┌────────

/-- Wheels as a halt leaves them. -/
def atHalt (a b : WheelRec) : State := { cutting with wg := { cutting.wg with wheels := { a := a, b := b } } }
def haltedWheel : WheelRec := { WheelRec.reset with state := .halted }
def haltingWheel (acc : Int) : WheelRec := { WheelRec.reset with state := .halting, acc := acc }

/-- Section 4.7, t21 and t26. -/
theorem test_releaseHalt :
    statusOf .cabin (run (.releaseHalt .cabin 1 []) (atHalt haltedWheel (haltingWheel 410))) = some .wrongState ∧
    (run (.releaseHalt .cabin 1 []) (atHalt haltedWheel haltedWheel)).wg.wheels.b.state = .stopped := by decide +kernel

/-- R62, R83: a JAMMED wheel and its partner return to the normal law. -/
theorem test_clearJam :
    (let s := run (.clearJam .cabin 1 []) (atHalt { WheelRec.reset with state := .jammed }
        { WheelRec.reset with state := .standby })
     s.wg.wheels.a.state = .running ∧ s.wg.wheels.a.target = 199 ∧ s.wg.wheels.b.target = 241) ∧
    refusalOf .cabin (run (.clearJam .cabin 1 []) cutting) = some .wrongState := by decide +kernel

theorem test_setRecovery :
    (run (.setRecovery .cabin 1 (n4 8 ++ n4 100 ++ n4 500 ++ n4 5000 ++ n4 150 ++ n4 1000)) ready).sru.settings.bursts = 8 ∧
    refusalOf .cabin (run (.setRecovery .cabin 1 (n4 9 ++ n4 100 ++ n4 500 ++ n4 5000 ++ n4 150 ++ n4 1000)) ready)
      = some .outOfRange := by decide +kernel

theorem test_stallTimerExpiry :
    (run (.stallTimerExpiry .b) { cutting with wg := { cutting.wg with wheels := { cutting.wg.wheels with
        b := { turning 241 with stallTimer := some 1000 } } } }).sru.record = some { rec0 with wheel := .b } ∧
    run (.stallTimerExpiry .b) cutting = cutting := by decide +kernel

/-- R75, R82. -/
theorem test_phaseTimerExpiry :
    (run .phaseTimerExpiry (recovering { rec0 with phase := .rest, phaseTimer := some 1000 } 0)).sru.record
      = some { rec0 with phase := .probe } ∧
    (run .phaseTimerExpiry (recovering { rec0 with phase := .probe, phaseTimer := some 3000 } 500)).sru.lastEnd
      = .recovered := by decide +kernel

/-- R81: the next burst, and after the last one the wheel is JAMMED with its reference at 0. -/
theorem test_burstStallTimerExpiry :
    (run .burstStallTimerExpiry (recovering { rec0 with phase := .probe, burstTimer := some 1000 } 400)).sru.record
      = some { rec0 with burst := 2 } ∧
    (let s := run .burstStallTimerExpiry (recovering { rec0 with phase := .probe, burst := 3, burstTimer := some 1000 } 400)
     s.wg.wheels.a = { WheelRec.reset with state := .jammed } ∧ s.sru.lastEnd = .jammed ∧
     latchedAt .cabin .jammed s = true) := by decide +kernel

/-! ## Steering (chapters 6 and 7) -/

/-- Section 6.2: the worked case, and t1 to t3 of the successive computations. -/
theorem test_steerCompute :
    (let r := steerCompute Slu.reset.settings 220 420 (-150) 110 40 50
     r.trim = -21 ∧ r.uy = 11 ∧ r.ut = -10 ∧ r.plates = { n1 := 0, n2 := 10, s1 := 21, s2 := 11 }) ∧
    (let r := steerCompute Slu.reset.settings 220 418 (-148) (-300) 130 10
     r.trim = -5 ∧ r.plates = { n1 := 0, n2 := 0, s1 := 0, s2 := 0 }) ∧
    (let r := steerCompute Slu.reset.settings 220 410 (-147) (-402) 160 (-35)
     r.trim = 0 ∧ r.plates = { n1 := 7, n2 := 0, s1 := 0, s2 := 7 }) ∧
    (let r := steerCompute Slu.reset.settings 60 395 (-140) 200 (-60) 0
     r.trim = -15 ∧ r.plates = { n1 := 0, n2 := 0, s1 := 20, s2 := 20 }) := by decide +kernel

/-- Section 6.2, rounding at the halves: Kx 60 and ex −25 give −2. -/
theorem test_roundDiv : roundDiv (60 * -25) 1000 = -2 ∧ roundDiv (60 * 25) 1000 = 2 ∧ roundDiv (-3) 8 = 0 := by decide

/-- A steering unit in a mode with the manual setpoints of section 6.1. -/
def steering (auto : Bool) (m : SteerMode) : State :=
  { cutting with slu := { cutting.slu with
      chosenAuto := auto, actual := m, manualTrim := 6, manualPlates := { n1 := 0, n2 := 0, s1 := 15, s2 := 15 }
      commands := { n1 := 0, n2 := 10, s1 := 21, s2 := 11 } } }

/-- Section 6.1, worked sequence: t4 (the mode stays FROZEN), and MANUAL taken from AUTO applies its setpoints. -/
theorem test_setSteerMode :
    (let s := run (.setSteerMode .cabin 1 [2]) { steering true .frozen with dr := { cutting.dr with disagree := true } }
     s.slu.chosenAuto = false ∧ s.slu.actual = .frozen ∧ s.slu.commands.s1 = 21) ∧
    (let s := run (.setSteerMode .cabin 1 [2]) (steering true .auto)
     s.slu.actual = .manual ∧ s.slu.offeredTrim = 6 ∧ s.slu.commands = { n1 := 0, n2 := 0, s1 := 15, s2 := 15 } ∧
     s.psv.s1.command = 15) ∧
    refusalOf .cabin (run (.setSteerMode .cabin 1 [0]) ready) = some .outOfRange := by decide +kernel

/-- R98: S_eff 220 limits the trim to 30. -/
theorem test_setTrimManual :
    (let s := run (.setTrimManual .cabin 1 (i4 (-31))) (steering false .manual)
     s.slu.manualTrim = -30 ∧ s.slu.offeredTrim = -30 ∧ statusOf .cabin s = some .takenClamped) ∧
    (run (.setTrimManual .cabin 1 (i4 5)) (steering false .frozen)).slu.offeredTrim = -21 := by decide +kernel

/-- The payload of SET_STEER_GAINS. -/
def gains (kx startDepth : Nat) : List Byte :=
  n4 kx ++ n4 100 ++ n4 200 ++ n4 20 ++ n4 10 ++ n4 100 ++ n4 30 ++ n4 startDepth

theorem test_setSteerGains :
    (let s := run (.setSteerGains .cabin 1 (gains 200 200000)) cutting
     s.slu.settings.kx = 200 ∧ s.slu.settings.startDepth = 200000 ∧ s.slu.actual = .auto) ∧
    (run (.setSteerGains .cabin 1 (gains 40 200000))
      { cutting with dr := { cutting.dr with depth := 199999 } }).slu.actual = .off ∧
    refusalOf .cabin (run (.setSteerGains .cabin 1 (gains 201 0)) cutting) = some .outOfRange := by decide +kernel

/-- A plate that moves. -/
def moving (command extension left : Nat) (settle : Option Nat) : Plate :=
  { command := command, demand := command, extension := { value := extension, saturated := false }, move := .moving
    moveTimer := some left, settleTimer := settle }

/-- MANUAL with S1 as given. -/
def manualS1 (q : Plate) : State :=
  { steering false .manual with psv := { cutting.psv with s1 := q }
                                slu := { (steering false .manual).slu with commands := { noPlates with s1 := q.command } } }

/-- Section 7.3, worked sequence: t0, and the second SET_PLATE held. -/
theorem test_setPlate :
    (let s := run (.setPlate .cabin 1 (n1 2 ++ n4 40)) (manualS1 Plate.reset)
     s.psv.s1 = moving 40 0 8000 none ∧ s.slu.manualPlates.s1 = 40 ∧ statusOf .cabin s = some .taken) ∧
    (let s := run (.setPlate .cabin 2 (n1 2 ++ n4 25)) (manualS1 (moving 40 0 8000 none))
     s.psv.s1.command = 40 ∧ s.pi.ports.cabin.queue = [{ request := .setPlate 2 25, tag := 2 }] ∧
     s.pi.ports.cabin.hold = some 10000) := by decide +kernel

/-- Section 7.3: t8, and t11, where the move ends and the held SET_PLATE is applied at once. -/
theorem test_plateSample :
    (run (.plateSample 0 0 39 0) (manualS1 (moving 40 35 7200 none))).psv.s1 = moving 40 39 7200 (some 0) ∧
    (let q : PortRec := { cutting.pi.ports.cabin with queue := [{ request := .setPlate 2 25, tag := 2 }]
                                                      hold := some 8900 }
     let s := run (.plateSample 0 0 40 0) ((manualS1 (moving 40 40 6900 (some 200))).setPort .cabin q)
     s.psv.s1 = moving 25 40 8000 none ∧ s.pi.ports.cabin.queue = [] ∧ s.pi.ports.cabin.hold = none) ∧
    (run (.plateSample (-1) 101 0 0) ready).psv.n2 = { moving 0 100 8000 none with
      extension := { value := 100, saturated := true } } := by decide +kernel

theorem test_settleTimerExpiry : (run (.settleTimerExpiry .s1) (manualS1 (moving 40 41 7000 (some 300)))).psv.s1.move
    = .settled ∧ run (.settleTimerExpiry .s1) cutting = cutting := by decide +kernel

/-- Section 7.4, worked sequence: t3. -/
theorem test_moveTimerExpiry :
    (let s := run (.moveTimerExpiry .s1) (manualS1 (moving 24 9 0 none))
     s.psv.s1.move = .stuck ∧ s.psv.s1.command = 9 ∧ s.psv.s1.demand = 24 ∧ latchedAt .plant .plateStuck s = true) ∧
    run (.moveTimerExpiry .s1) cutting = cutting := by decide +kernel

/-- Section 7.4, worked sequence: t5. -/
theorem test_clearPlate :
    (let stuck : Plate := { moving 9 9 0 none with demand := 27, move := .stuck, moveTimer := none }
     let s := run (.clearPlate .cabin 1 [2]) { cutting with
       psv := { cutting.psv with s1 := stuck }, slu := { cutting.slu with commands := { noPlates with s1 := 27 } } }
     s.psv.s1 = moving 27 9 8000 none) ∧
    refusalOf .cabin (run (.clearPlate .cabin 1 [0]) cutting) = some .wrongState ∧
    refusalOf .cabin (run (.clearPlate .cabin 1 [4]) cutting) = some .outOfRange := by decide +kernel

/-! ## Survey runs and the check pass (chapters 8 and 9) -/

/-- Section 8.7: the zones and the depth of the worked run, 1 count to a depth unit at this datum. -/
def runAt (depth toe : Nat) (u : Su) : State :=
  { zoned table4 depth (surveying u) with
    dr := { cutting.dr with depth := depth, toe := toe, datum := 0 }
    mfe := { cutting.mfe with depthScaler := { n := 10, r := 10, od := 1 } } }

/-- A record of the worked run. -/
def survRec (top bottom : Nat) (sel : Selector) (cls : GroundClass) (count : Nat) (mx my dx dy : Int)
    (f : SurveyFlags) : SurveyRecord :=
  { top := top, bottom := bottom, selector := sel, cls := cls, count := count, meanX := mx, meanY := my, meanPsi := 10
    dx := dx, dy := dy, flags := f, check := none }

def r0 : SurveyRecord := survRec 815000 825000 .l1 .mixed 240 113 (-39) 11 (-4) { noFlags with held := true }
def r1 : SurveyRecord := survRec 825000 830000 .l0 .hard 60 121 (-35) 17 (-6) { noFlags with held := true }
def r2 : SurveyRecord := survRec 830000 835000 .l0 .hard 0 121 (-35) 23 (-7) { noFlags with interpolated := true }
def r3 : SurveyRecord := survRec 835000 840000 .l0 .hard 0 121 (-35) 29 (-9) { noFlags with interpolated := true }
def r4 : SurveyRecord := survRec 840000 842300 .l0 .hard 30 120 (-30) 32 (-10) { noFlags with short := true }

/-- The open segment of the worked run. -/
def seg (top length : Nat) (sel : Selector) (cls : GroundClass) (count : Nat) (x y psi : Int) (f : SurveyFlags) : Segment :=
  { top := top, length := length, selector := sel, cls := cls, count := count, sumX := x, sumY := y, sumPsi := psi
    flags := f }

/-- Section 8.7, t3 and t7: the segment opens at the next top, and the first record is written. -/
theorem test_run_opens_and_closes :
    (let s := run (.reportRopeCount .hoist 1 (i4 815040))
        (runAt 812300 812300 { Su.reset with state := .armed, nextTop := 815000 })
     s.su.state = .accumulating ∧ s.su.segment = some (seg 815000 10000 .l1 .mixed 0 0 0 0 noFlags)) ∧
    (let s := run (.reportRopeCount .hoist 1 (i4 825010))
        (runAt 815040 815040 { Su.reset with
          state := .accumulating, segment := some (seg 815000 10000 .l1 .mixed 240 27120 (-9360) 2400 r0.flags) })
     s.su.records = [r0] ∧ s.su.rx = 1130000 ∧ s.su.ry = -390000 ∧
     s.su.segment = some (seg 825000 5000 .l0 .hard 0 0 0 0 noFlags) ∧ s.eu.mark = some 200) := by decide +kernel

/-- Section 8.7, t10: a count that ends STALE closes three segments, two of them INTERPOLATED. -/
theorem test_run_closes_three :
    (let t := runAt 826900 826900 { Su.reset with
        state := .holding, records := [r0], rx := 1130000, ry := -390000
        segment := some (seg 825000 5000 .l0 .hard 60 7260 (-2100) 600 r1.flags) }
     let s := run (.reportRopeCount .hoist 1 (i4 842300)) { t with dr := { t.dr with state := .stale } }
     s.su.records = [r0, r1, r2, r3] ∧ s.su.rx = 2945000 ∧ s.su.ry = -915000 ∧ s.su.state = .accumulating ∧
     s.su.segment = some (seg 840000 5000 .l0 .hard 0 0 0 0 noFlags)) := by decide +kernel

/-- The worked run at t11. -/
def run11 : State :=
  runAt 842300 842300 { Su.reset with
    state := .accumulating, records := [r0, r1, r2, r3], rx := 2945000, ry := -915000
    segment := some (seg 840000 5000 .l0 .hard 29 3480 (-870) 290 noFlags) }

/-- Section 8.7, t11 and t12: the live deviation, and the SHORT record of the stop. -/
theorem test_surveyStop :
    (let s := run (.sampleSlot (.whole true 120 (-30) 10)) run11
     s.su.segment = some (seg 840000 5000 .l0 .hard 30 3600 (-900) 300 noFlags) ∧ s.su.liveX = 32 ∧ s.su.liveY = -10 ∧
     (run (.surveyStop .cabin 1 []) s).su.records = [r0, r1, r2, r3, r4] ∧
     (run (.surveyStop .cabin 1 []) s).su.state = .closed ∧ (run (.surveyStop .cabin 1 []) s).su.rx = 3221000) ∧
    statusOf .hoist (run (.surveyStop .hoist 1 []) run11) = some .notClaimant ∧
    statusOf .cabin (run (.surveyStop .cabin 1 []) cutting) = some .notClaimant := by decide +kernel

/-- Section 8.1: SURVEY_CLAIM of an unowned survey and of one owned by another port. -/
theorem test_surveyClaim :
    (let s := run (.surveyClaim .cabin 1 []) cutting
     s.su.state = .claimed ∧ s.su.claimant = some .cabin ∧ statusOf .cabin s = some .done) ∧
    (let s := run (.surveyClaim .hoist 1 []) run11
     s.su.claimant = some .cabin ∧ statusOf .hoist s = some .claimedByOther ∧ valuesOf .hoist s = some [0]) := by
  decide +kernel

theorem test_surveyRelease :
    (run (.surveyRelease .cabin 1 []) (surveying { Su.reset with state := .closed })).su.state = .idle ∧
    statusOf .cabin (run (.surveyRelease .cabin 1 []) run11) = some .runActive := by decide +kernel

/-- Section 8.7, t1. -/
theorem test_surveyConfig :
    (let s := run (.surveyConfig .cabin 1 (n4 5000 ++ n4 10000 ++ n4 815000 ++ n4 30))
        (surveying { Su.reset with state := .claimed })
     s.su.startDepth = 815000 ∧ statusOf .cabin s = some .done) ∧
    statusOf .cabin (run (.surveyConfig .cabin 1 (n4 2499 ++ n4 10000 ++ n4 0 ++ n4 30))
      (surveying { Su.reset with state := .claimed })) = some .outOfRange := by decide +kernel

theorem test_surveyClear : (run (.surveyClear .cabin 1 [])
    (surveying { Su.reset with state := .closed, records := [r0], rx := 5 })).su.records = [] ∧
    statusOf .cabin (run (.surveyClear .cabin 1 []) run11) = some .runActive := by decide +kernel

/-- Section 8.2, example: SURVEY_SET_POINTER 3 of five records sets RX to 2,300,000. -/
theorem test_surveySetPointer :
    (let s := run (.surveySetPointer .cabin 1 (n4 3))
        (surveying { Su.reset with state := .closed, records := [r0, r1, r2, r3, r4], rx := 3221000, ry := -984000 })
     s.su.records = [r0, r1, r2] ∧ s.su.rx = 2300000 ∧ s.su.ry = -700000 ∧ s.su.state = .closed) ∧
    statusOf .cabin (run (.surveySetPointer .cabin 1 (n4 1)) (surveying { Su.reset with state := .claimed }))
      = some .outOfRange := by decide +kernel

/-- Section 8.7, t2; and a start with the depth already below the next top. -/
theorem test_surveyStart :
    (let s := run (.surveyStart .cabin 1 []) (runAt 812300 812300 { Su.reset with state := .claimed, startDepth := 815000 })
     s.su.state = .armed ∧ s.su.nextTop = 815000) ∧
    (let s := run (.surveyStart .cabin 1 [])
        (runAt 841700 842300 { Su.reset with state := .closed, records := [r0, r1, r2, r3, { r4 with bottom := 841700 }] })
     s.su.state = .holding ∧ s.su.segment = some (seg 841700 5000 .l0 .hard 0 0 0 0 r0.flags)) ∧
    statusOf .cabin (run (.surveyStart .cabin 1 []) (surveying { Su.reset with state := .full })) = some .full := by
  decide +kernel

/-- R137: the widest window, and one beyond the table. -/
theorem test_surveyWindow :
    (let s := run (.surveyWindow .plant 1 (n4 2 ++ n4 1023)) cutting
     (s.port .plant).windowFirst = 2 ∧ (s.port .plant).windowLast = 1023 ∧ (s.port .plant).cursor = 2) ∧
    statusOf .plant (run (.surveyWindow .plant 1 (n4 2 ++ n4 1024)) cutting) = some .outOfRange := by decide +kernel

└────────

**Exercise brief**
Search the entries for the string "setpoints" and copy each line where it occurs.

**Task solution**
/-- A steering unit in a mode with the manual setpoints of section 6.1. -/
/-- Section 6.1, worked sequence: t4 (the mode stays FROZEN), and MANUAL taken from AUTO applies its setpoints. -/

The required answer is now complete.